Тем не менее Артур Конан Дойл смело решил повторить опасные подвиги Роберта Кристисона и Томаса Фрейзера с калабарским бобом. Настойку гельземиума готовили, смешивая порошок из высушенных корневищ и побегов гельземия в стандартных пропорциях со спиртом и водой. Артур измерял свою дозировку молочно-желтой жидкости в минимах. Миним был введен в 1809 году как более точная единица измерения объема жидкости вместо капли, ранее считавшейся стандартной мерой20. Аптекари давно знали, что вязкость и другие факторы вызывают изменение размера капли, поэтому в конце концов в качестве стандартной меры был установлен миним, равный одной шестидесятой жидкой драхмы или одной четырехсотвосьмидесятой жидкой унции. Для отмеривания доз ядовитого препарата Артур использовал градуированную стеклянную пипетку, называемую минимометром. Он принимал гельземиум, постоянно увеличивая дозы, и внимательно следил за реакцией своего организма, чтобы определить, какая дозировка уже действительно представляет собой серьезную угрозу и какие симптомы будут проявляться. На время эксперимента Артур перестал курить, опасаясь, что воздействие никотина может исказить результаты опыта.

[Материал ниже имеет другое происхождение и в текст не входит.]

/-- A write that fails leaves the file torn, one that answers leaves it written. -/
theorem write_fileAt {key : Nat} {s : State} {hd : Handle} (hh : s.opHandle = some hd) (hk : fileKey s hd.id = key)
    (n : Nat) (b : Memory) :
    ((stWrite .op n b s).1 = false ∧
      fileAt key (stWrite .op n b s).2 = (fileAt key s).torn hd.pos n s.freeCount) ∨
    ((stWrite .op n b s).1 = true ∧ fileAt key (stWrite .op n b s).2 = (fileAt key s).written hd.pos n b) := by
  unfold stWrite
  have hg : getHandle .op s = some hd := hh
  have hi := (issued_step (key := key) (.stWrite .op n b) rfl s).key
  simp only [hg]
  rw [fileOf_eq hk]
  split
  · left
    refine ⟨rfl, ?_⟩
    show (Tab.get? (Tab.set _ (fileKey _ hd.id) _) key).getD _ = _
    rw [hi, hk, Tab.get?_set, if_pos rfl]; rfl
  · right
    refine ⟨rfl, ?_⟩
    show (Tab.get? (Tab.set _ (fileKey _ hd.id) _) key).getD _ = _
    rw [hi, hk, Tab.get?_set, if_pos rfl]; rfl

/-- A torn file never shrinks, and bytes outside the range stay. -/
theorem File.torn_outside {f : File} (hf : File.wf f) (pos n stamp : Nat) :
    f.len ≤ (f.torn pos n stamp).len ∧
    ∀ a, (a < pos ∨ pos + n ≤ a) → (f.torn pos n stamp).data.read a = f.data.read a := by
  unfold File.torn
  constructor
  · simp only; split <;> omega
  · intro a ha
    simp only [Memory.read_below, Memory.read_splice]
    rw [if_neg (show ¬(pos ≤ a ∧ a < pos + n) by omega)]
    by_cases hl : a < f.len
    · rw [if_pos (by split <;> omega)]
    · rw [Memory.read_eq_zero_of_lt hf.2 (by omega)]
      exact ite_self _

/-- What seek-and-write leaves of the file: it never shrinks, bytes outside the range stay, and on success the range
holds the bytes written. -/
theorem seekWrite_file {key : Nat} {s : State} (h : HandleOn key s) (hf : FilesOk s) (off n : Nat) {b : Memory}
    (hb : b.wf) :
    (fileAt key s).len ≤ (fileAt key (seekWrite off n b s).2).len ∧
    (∀ a, (a < off ∨ off + n ≤ a) →
      (fileAt key (seekWrite off n b s).2).data.read a = (fileAt key s).data.read a) ∧
    ((seekWrite off n b s).1 = true →
      off + n ≤ (fileAt key (seekWrite off n b s).2).len ∧
      ∀ i, i < n → (fileAt key (seekWrite off n b s).2).data.read (off + i) = b.read i) ∧
    FilesOk (seekWrite off n b s).2 := by
  have hfs : (stSeek .op off s).2.files = s.files := stSeek_files _ _ _
  have hfa : fileAt key (stSeek .op off s).2 = fileAt key s := by unfold fileAt; rw [hfs]
  have hkey := (seek_step (key := key) off s).cfg
  cases hsk : (stSeek .op off s).1 with
  | false =>
    have e : seekWrite off n b s = (false, (stSeek .op off s).2) := by unfold seekWrite; rw [hsk]; rfl
    rw [e]
    simp only [hfa]
    exact ⟨Nat.le_refl _, fun _ _ => by trivial, by simp, hf.of_files hfs⟩
  | true =>
    have e : seekWrite off n b s = stWrite .op n b (stSeek .op off s).2 := by unfold seekWrite; rw [hsk]; rfl
    rw [e]
    have hpos : ∃ hd, (stSeek .op off s).2.opHandle = some hd ∧ hd.pos = off := by
      unfold stSeek at hsk ⊢
      cases hh : getHandle .op s with
      | none => rw [hh] at hsk; simp at hsk
      | some hd =>
        rw [hh] at hsk
        simp only at hsk ⊢
        split
        · rename_i hc; rw [if_pos hc] at hsk; simp at hsk
        · exact ⟨_, rfl, rfl⟩
    have hon : HandleOn key (stSeek .op off s).2 := h.of_id hkey (seek_opHandle off s)
    have hf' : FilesOk (stSeek .op off s).2 := hf.of_files hfs
    rw [← hfa]
    generalize (stSeek .op off s).2 = u at hpos hon hf' ⊢
    obtain ⟨hd, hh, hp⟩ := hpos
    have hok := hf'.stWrite .op n hb
    rcases write_fileAt hh (hon hd hh) n b with ⟨h1, h2⟩ | ⟨h1, h2⟩
    · rw [h2, h1, hp]
      obtain ⟨t1, t2⟩ := File.torn_outside (hf'.fileAt key) off n u.freeCount
      exact ⟨t1, t2, by simp, hok⟩
    · rw [h2, h1, hp]
      unfold File.written
      simp only [Memory.read_splice]
      refine ⟨by omega, fun a ha => by rw [if_neg (by omega)], fun _ => ⟨by omega, fun i hi => ?_⟩, hok⟩
      rw [if_pos (by omega), show off + i - off = i by omega]

/-! ### The bits of the per-bank registers -/

theorem bitOf_bankBit (i j : Nat) : bitOf (bankBit i) j = (decide (j = i) && decide (j < 32)) := by
  unfold bitOf bankBit
  rw [BitVec.getLsbD_shiftLeft]
  by_cases hj : j < 32
  · by_cases hi : j < i
    · simp [hi, show j ≠ i by omega]
    · by_cases he : j = i
      · subst he; simp [hj]
      · have : j - i ≠ 0 := by omega
        simp [he, BitVec.getLsbD_one, this]
  · simp [hj]

theorem bitOf_setBit (w : Word) (i j : Nat) : bitOf (setBit w i) j = (bitOf w j || (decide (j = i) && decide (j < 32))) := by
  rw [← bitOf_bankBit]
  exact BitVec.getLsbD_or

theorem bitOf_clearBit (w : Word) (i j : Nat) : bitOf (clearBit w i) j = (bitOf w j && !decide (j = i)) := by
  have e : bitOf (clearBit w i) j = (bitOf w j && (decide (j < 32) && !bitOf (bankBit i) j)) := by
    unfold bitOf clearBit
    rw [BitVec.getLsbD_and, BitVec.getLsbD_not]
  rw [e, bitOf_bankBit]
  by_cases hj : j < 32
  · simp [hj]
  · have : bitOf w j = false := BitVec.getLsbD_of_ge w j (by omega)
    simp [this]

theorem bitOf_ge (w : Word) {i : Nat} (h : 32 ≤ i) : bitOf w i = false := BitVec.getLsbD_of_ge w i h

theorem bitOf_allBanks {r : Nat} (h : r ≤ 32) (i : Nat) : bitOf (allBanks r) i = decide (i < r) := by
  unfold bitOf allBanks
  rw [BitVec.getLsbD_ofNat, Nat.testBit_two_pow_sub_one]
  by_cases hi : i < r
  · simp [hi, show i < 32 by omega]
  · simp [hi]

/-- Two per-bank registers with the same bits are equal. -/
theorem eq_of_bits {v w : Word} (h : ∀ i, bitOf v i = bitOf w i) : v = w :=
  BitVec.eq_of_getLsbD_eq (fun i _ => h i)

/-! ### The save loop -/

/-- `t` is `s` after some of SRAM_SAVE's steps. -/
def SaveStep (key : Nat) (s t : State) : Prop :=
  ∃ d v es fs oh an fc sd,
    t = { s with
      sramDirty := d, sramSaved := v, trace := s.trace ++ es, files := fs, opHandle := oh, answers := an,
      freeCount := fc, stalled := sd } ∧
    (∀ e ∈ es, e.isStorage = true) ∧ ∀ k, k ≠ key → Tab.get? fs k = Tab.get? s.files k

theorem OpStep.save {key : Nat} {s t : State} (h : OpStep key s t) : SaveStep key s t := by
  obtain ⟨es, fs, oh, an, fc, sd, rfl, h1, h2⟩ := h
  exact ⟨_, _, es, fs, oh, an, fc, sd, rfl, h1, h2⟩

theorem SaveStep.trans {key : Nat} {s t u : State} (h₁ : SaveStep key s t) (h₂ : SaveStep key t u) :
    SaveStep key s u := by
  obtain ⟨d, v, es, fs, oh, an, fc, sd, rfl, h1, h2⟩ := h₁
  obtain ⟨d', v', es', fs', oh', an', fc', sd', rfl, h1', h2'⟩ := h₂
  refine ⟨d', v', es ++ es', fs', oh', an', fc', sd', ?_, ?_, fun k hk => (h2' k hk).trans (h2 k hk)⟩
  · show _ = _
    rw [← List.append_assoc]
  · intro e he
    rcases List.mem_append.1 he with h | h
    · exact h1 e h
    · exact h1' e h

theorem SaveStep.rest {key : Nat} {s t : State} (h : SaveStep key s t) :
    t.cfg = s.cfg ∧ t.cart = s.cart ∧ t.sram = s.sram ∧ t.rtc = s.rtc := by
  obtain ⟨_, _, _, _, _, _, _, _, rfl, -⟩ := h; exact ⟨rfl, rfl, rfl, rfl⟩

theorem markWritten_save (key i : Nat) (s : State) : SaveStep key s (markWritten i s) :=
  ⟨_, _, [], _, _, _, _, _, by rw [List.append_nil]; rfl, by simp, fun _ _ => rfl⟩

theorem markAll_save (key : Nat) (quick : Bool) (s : State) : SaveStep key s (markAll quick s) := by
  cases quick
  · exact ⟨_, _, [], _, _, _, _, _, by rw [List.append_nil]; rfl, by simp, fun _ _ => rfl⟩
  · exact (OpStep.refl key s).save

/-- A skipped bank (R123): its region of the file is unspecified, or the block hangs; the file never shrinks, bytes
outside the region stay, and so does the handle. -/
theorem skipBank_law {key i : Nat} {s : State} (h : HandleOn key s) :
    OpStep key s (unlessStalled (spoilRegion i) s) ∧ (unlessStalled (spoilRegion i) s).opHandle = s.opHandle ∧
    (FilesOk s →
      (fileAt key s).len ≤ (fileAt key (unlessStalled (spoilRegion i) s)).len ∧
      (∀ a, (a < ramOffset i ∨ ramOffset i + ramPage ≤ a) →
        (fileAt key (unlessStalled (spoilRegion i) s)).data.read a = (fileAt key s).data.read a) ∧
      FilesOk (unlessStalled (spoilRegion i) s)) := by
  rcases unlessStalled_cases (spoilRegion i) s with ⟨-, e⟩ | ⟨-, e⟩
  · rw [e]; exact ⟨.refl key s, rfl, fun hf => ⟨Nat.le_refl _, fun _ _ => rfl, hf⟩⟩
  · rw [e]
    unfold spoilRegion
    cases hh : s.opHandle with
    | none => exact ⟨.refl key s, hh, fun hf => ⟨Nat.le_refl _, fun _ _ => rfl, hf⟩⟩
    | some hd =>
      have hk := h hd hh
      have ef : fileAt key (setFile hd.id ((fileOf hd s).torn (ramOffset i) ramPage s.freeCount) s) =
          (fileAt key s).torn (ramOffset i) ramPage s.freeCount := by
        show (Tab.get? (Tab.set _ (fileKey s hd.id) _) key).getD _ = _
        rw [hk, Tab.get?_set, if_pos rfl, fileOf_eq hk]; rfl
      refine ⟨⟨[], _, _, _, _, _, by rw [List.append_nil]; rfl, by simp, fun k hk' => ?_⟩, hh, fun hf => ?_⟩
      · show Tab.get? (Tab.set _ (fileKey s hd.id) _) k = _
        rw [hk, Tab.get?_set, if_neg hk']
      · obtain ⟨t1, t2⟩ := File.torn_outside (hf.fileAt key) (ramOffset i) ramPage s.freeCount
        exact ⟨by rw [← ef] at t1; exact t1, fun a ha => by rw [← t2 a ha, ← ef]; rfl,
          hf.setFile _ (File.torn_wf (hf.fileOf hd) _ _ _)⟩

/-- Every bank marked saved is in the file as it is in the battery RAM. -/
def SavedInFile (key : Nat) (s : State) : Prop :=
  ∀ j, bitOf s.sramSaved j = true →
    (j + 1) * 8192 ≤ (fileAt key s).len ∧
    ∀ off, off < 8192 → (fileAt key s).data.read (j * 8192 + off) = s.sram.read (j * 8192 + off)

Вместо того чтобы увеличивать дозировку постепенно, Артур Конан Дойл быстро наращивал ее. Он принимал гельземиум примерно в одно и то же время каждый день. В понедельник утром, в 10.30, он начал с приема сорока минимов горькой жидкости. Никакого видимого эффекта не последовало. Во вторник Артур принял уже шестьдесят минимов, что также оказалось совершенно безвредным. В среду доза была повышена до девяноста минимов, что уже превышало установленную ранее дозировку, считавшуюся смертельной. Через двадцать минут после этого Артур, встав со стула, испытал головокружение. Появилась слабость в ногах. Артур проверил свой пульс. Он был нитевидный, но это было неопасно. Вскоре все эти симптомы исчезли.

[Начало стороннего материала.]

-- ==== Sys2Proof/Tests/Slice0.lean ====
section
/-! SUPPORT. The model's own tests: the words and values of spec/95_test_vectors.md, the WellFormed smoke test, and for
every obligation with hypotheses a concrete state that meets them. No test rests on a value the model chose. -/

namespace Sys2Proof.Machine.Tests

set_option Elab.async false

open Sys2Proof Sys2Proof.Machine

/-! ### Small states -/

/-- A check on the next state of an outcome. -/
def nextIs (p : State → Bool) : Host.Outcome State Fault Refusal → Bool
  | .next t => p t
  | .fault _ => false
  | .refused _ => false

/-- ROM_A of 95_test_vectors.md section 0, with the bytes the tests read: header, and some bytes of banks 1 and 3. -/
def romA : File :=
  ⟨65536, Memory.ofBytesAt 0x134 [0x54, 0x45, 0x53, 0x54, 0x43, 0x41, 0x52, 0x54] ++
    [(0x147, 0x03), (0x148, 0x01), (0x149, 0x03), (0x14E, 0x34), (0x14F, 0x12), (0x3FFF, 0x0F), (0x4000, 0x10),
     (0x4ABC, 0x1C), (0xFFFF, 0x3F)]⟩

/-- ROM_A with another byte in its header. -/
def romWith (a : Nat) (b : Byte) : File := ⟨65536, romA.data.write a b⟩

/-- Right after reset with a file in STORAGE, whose next primitives do not fail. -/
def withFile (id : Nat) (f : File) (k : Nat) : State :=
  { State.reset with files := [(id, f)], answers := List.replicate k .ok, choices := [0, 0, 0, 0] }

/-- The cartridge record of ROM_A (V-H1). -/
def cartA : Cart :=
  { loaded := true, title := [0x54, 0x45, 0x53, 0x54, 0x43, 0x41, 0x52, 0x54, 0, 0, 0, 0, 0, 0, 0, 0], mbc := 1,
    hwfamily := .legacy, romsize := 4, ramsize := 4, hasBattery := true, hasRtc := false, hasRumble := false,
    hasMotion := false, colorkey := 0, cksum := 0x1234 }

/-- ROM_A loaded with a pool of `p` frames, bank 0 in frame 0, an idle block, `k` primitives that do not fail. -/
def idleA (p k : Nat) : State :=
  { State.resetWith { Config.reference with poolSize := p } with
    cart := cartA, cartFileOpen := true, cartFileId := 1, cartHandle := some ⟨1, .read, 512⟩, ramPages := 4,
    files := [(1, romA)], slot := [(0, 0)], ftag := [(0, 0)], pool := romA.data.slice 0 16384,
    answers := List.replicate k .ok, choices := [0, 0] }

/-- The same block inside a LINE quantum of a FRAME. -/
def lineA (p k : Nat) : State :=
  { idleA p k with busy := true, phase := .p2, run := some ⟨228, .line⟩, ly := 20, lineCycles := 228, lcdOn := true }

/-- ROM_A's cartridge with a clock at 23:59:59 of day 365 (V-T3). -/
def clockA (k : Nat) : State :=
  { idleA 2 k with
    cart := { cartA with hasRtc := true }, rtc := { Rtc.zero with sec := 59, min := 59, hour := 23, day := 365 } }

/-! ### WellFormed -/

theorem test_wf_bank_too_large : (Instr.bankLoad 65536).wellFormed = false := by decide
theorem test_wf_count_too_large : (Instr.preload 65536).wellFormed = false := by decide
theorem test_wf_largest : (Instr.bankLoad 65535).wellFormed = true ∧ (Instr.preload 65535).wellFormed = true := by decide

/-! ### Decoding: V-E1 to V-E15, words from the tables of R61, R64, R74 -/

theorem test_decode_cart_load : decode .command 0x01000001 = .ok (.cartLoad 1) := by rfl
theorem test_decode_cart_unload : decode .command 0x02000000 = .ok .cartUnload := by rfl
theorem test_decode_bank_load : decode .command 0x03000005 = .ok (.bankLoad 5) := by rfl
theorem test_decode_preload : decode .command 0x04000040 = .ok (.preload 64) := by rfl
theorem test_decode_sram_save :
    decode .command 0x05000007 = .ok (.sramSave 7 false) ∧ decode .command 0x05010007 = .ok (.sramSave 7 true) :=
  ⟨rfl, rfl⟩
theorem test_decode_sram_load : decode .command 0x06000007 = .ok (.sramLoad 7) := by rfl
theorem test_decode_state_save : decode .command 0x07000009 = .ok (.stateSave 9) := by rfl
theorem test_decode_state_load : decode .command 0x08000009 = .ok (.stateLoad 9) := by rfl
theorem test_decode_frame :
    decode .command 0x09000000 = .ok (.frame false) ∧ decode .command 0x09010000 = .ok (.frame true) := ⟨rfl, rfl⟩
theorem test_decode_rtc_get : decode .command 0x0A000000 = .ok .rtcGet := by rfl
theorem test_decode_rtc_set : decode .command 0x0B000000 = .ok .rtcSet := by rfl
theorem test_decode_rd : decode .bus 0x00014700 = .ok (.rd 0x0147) := by rfl
theorem test_decode_wr : decode .bus 0x01A0105A = .ok (.wr 0xA010 0x5A) := by rfl
theorem test_decode_selrom : decode .bus 0x02000700 = .ok (.selrom 7) := by rfl
theorem test_decode_selram : decode .bus 0x03000003 = .ok (.selram 3) := by rfl

/-- V-E10 and V-E11. -/
theorem test_decode_reserved_commands :
    (decode .command 0x00000000).toOption = none ∧ (decode .command 0x0C000000).toOption = none ∧
    (decode .command 0xFF000000).toOption = none ∧ (decode .command 0x09020000).toOption = none ∧
    (decode .command 0x02000001).toOption = none ∧ (decode .command 0x0A010000).toOption = none ∧
    (decode .command 0x09000005).toOption = none := ⟨rfl, rfl, rfl, rfl, rfl, rfl, rfl⟩

/-- V-E15. -/
theorem test_decode_reserved_bus :
    (decode .bus 0x04000000).toOption = none ∧ (decode .bus 0x08000000).toOption = none ∧
    (decode .bus 0x00A00001).toOption = none ∧ (decode .bus 0x03000100).toOption = none := ⟨rfl, rfl, rfl, rfl⟩

/-- The words of programs P1 to P3, encoded. -/
theorem test_encode_programs :
    encode (.frame true) = 0x09010000 ∧ encode (.wr 0xA000 0x77) = 0x01A00077 ∧
    encode (.rd 0x5C3F) = 0x005C3F00 ∧ encode (.selrom 2) = 0x02000200 ∧ encode (.sramSave 8 false) = 0x05000008 ∧
    encode (.bankLoad 8) = 0x03000008 := by decide

/-- The decoder vectors of section 2.1, with `rombank` = 7 and `rambank` = 2 (R114). -/
theorem test_window :
    window 7 2 0x0000 = .rom 0 0x0000 ∧ window 7 2 0x3FFF = .rom 0 0x3FFF ∧ window 7 2 0x4000 = .rom 7 0x0000 ∧
    window 7 2 0x4ABC = .rom 7 0x0ABC ∧ window 7 2 0x7FFF = .rom 7 0x3FFF ∧ window 7 2 0x8000 = .outside ∧
    window 7 2 0x9FFF = .outside ∧ window 7 2 0xA000 = .ram 2 0x0000 ∧ window 7 2 0xBFFF = .ram 2 0x1FFF ∧
    window 7 2 0xC000 = .outside ∧ window 7 2 0xFFFF = .outside := by decide

/-! ### One step of each operation -/

/-- V-H1. -/
theorem test_cart_load_rom_a :
    nextIs (fun t => t.cart == cartA && t.result == 0 && t.rombank == 1 && t.ramPages == 4 && t.warn == 0 &&
      residents t == [0, 1, 2, 3] &&
      t.trace == [.stOpen .cart 1 .read, .stRead .cart 512, .palRebuild, .stSeek .cart 0, .stRead .cart 16384,
        .stSeek .cart 16384, .stRead .cart 16384, .stSeek .cart 32768, .stRead .cart 16384, .stSeek .cart 49152,
        .stRead .cart 16384]) (exec (.cartLoad 1) (withFile 1 romA 10)) = true := by decide +kernel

Артур Конан Дойл отважно продолжил опыт. В четверг утром он принял уже сто двадцать минимов. Вскоре он снова почувствовал головокружение, но не такое сильное, как в среду. Головокружение продолжалось примерно до часу дня, когда, выйдя на улицу, Артур не сразу, но понял, что плохо различает удаленные предметы. Чтобы сфокусировать глаза, ему приходилось сосредотачивать взгляд и прищуриваться. Тем не менее в пятницу Артур принял сто пятьдесят минимов – это было вдвое больше предполагаемой смертельной дозы. Он обнаружил, что при этой дозировке головокружения он почти не испытывал. Вместо него, однако, у него постепенно стала проявляться сильная сонливость, которую он преодолевал с трудом, и мучительная фронтальная головная боль. Другим проявлением отравления была острая диарея. Постоянные отлучки в туалет, конечно, мешали ему выполнять свои обязанности помощника доктора Хоара.

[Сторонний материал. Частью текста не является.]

-- ==== Sys2Proof/Syntax.lean ====
section
/-! DEFINITION. The instructions and events of spec/opcode_table.json as data: field types, the five
formats of R76, the Exdin form of R311 and R312, the hart form of R98, and one constructor of `Instr` per row. -/

namespace Sys2Proof

/-- Type codes of R79. -/
inductive Ty where
  | i8 | i16 | i32 | i64 | n8 | n16 | n32 | n64 | b8 | b16 | b32 | b64 | b128
  | f16 | bf16 | f32 | e4m3 | e5m2 | e2m1
  deriving DecidableEq, Repr

/-- Rounding codes of R80. -/
inductive Rnd where
  | ne | tz | pi | mi | sr
  deriving DecidableEq, Repr

/-- Width codes of an access (R82). -/
inductive Width where
  | n8 | n16 | b32 | b64 | b128 | i8 | i16
  deriving DecidableEq, Repr

/-- Ordering codes of an access (R82). -/
inductive Ord where
  | plain | weak | acq | rel | ar | sc
  deriving DecidableEq, Repr

/-- Scopes of R178. -/
inductive Scope where
  | core | clus | dev | sys
  deriving DecidableEq, Repr

/-- The guard of an instruction word: predicate PG, negated by PN (R14, R75). -/
structure Guard where
  pg : BitVec 3
  pn : Bool
  deriving DecidableEq, Repr

/-- R format (R76, R78), with the long immediate of R84 when LX = 1. -/
structure RForm where
  g : Guard
  d : BitVec 8
  a : BitVec 8
  b : BitVec 8
  c : BitVec 8
  lx : Option (BitVec 64)
  ty : Ty
  rm : Rnd
  sat : Bool
  xm : BitVec 4
  deriving DecidableEq, Repr

/-- I format (R76, R81). -/
structure IForm where
  g : Guard
  d : BitVec 8
  a : BitVec 8
  imm : BitVec 32
  ik : BitVec 2
  deriving DecidableEq, Repr

/-- M format (R76, R82). -/
structure MForm where
  g : Guard
  w : Width
  d : BitVec 8
  a : BitVec 8
  x : BitVec 8
  off : BitVec 16
  ord : Ord
  scp : Scope
  view : Bool
  deriving DecidableEq, Repr

/-- X format (R76). -/
structure XForm where
  g : Guard
  d : BitVec 8
  a : BitVec 8
  b : BitVec 8
  c : BitVec 8
  imm : BitVec 16
  deriving DecidableEq, Repr

/-- B format (R76): OFF32 counts words. -/
structure BForm where
  g : Guard
  a : BitVec 8
  b : BitVec 8
  off : BitVec 32
  deriving DecidableEq, Repr

/-- The four words of an inline parameter block (R92, R93). -/
structure ParamBlock where
  w0 : BitVec 64
  w1 : BitVec 64
  w2 : BitVec 64
  w3 : BitVec 64
  deriving DecidableEq, Repr

/-- Register fields of a hart extension instruction (R98). -/
structure HForm where
  rd : BitVec 5
  rs1 : BitVec 5
  rs2 : BitVec 5
  deriving DecidableEq, Repr

/-- An operand word of an Exdin instruction (R312). -/
inductive ExOp where
  | reg (n : BitVec 12)
  | imm (v : BitVec 30)
  | shape (sym : BitVec 2) (mul : BitVec 8) (shr : BitVec 4) (add : BitVec 16)
  | target (off : BitVec 30)
  deriving DecidableEq, Repr

/-- Head-word fields and operands of an Exdin instruction (R311); the guard operand, when G = 1, stands
in `guard` and not in `ops`. -/
structure ExForm where
  ty : Ty
  rm : Rnd
  sat : Bool
  guard : Option (ExOp × Bool)
  xm : BitVec 11
  ops : List ExOp
  deriving DecidableEq, Repr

Несмотря на все эти пугающие симптомы, несмотря на множество предупреждений специалистов, что этот препарат – сильнодействующий яд, в выходные Артур Конан Дойл решил поднять ставку в игре с судьбой. Утром в субботу и в воскресенье он принял по двести минимов гельземиума – более трети унции. Головные боли резко усилились. В воскресенье диарея настолько обострилась, что он решил закончить эксперимент. Несмотря на охватившее его чувство подавленности и головную боль, Артур сделал записи о дозировке и подсчитал свой пульс. Он был слабым, но устойчивым.
Вопреки всему Артур Конан Дойл выжил. Он составил свой отчет об эксперименте и отправил его в «Британский медицинский журнал». В нем Артур детально описал свои симптомы и подытожил свои наблюдения. «Здоровый взрослый человек может принимать до 90 минимов без какого-либо вреда для здоровья», – категорически утверждал он, забыв, правда, упомянуть, сам он был крепким и тренированным молодым человеком, организм которого привык к большим нагрузкам в боксе, в походах и других видах активного времяпровождения. «Я убежден, что мог бы принять и половину унции настойки, если бы не сильная диарея», – писал он.
Отчет Артура Конан Дойла был опубликован в виде письма в редакцию журнала в номере от 20 сентября 1879 года под незамысловатым заголовком «Гельземиум как яд». Свою статью Артур Конан Дойл подписал просто инициалами «A.К.Д.», а в качестве адреса указал место проживания у доктора Хоара – Клифтон-Хаус, Астон-роуд, Бирмингем. Это была его первая публикация по медицине. Этот отчаянный эксперимент на себе был достоин подобных опытов Роберта Кристисона и Томаса Фрейзера. Что это было: бравада или отчаяние, дань уважения отважным собратьям по профессии или самоистязание? Как бы там ни было, но этот безрассудный поступок на грани самоубийства вылился в конечном итоге в публичный отчет о дерзком пренебрежении опасностью, которое в ближайшем будущем проявится у Артура Конан Дойла и в других формах.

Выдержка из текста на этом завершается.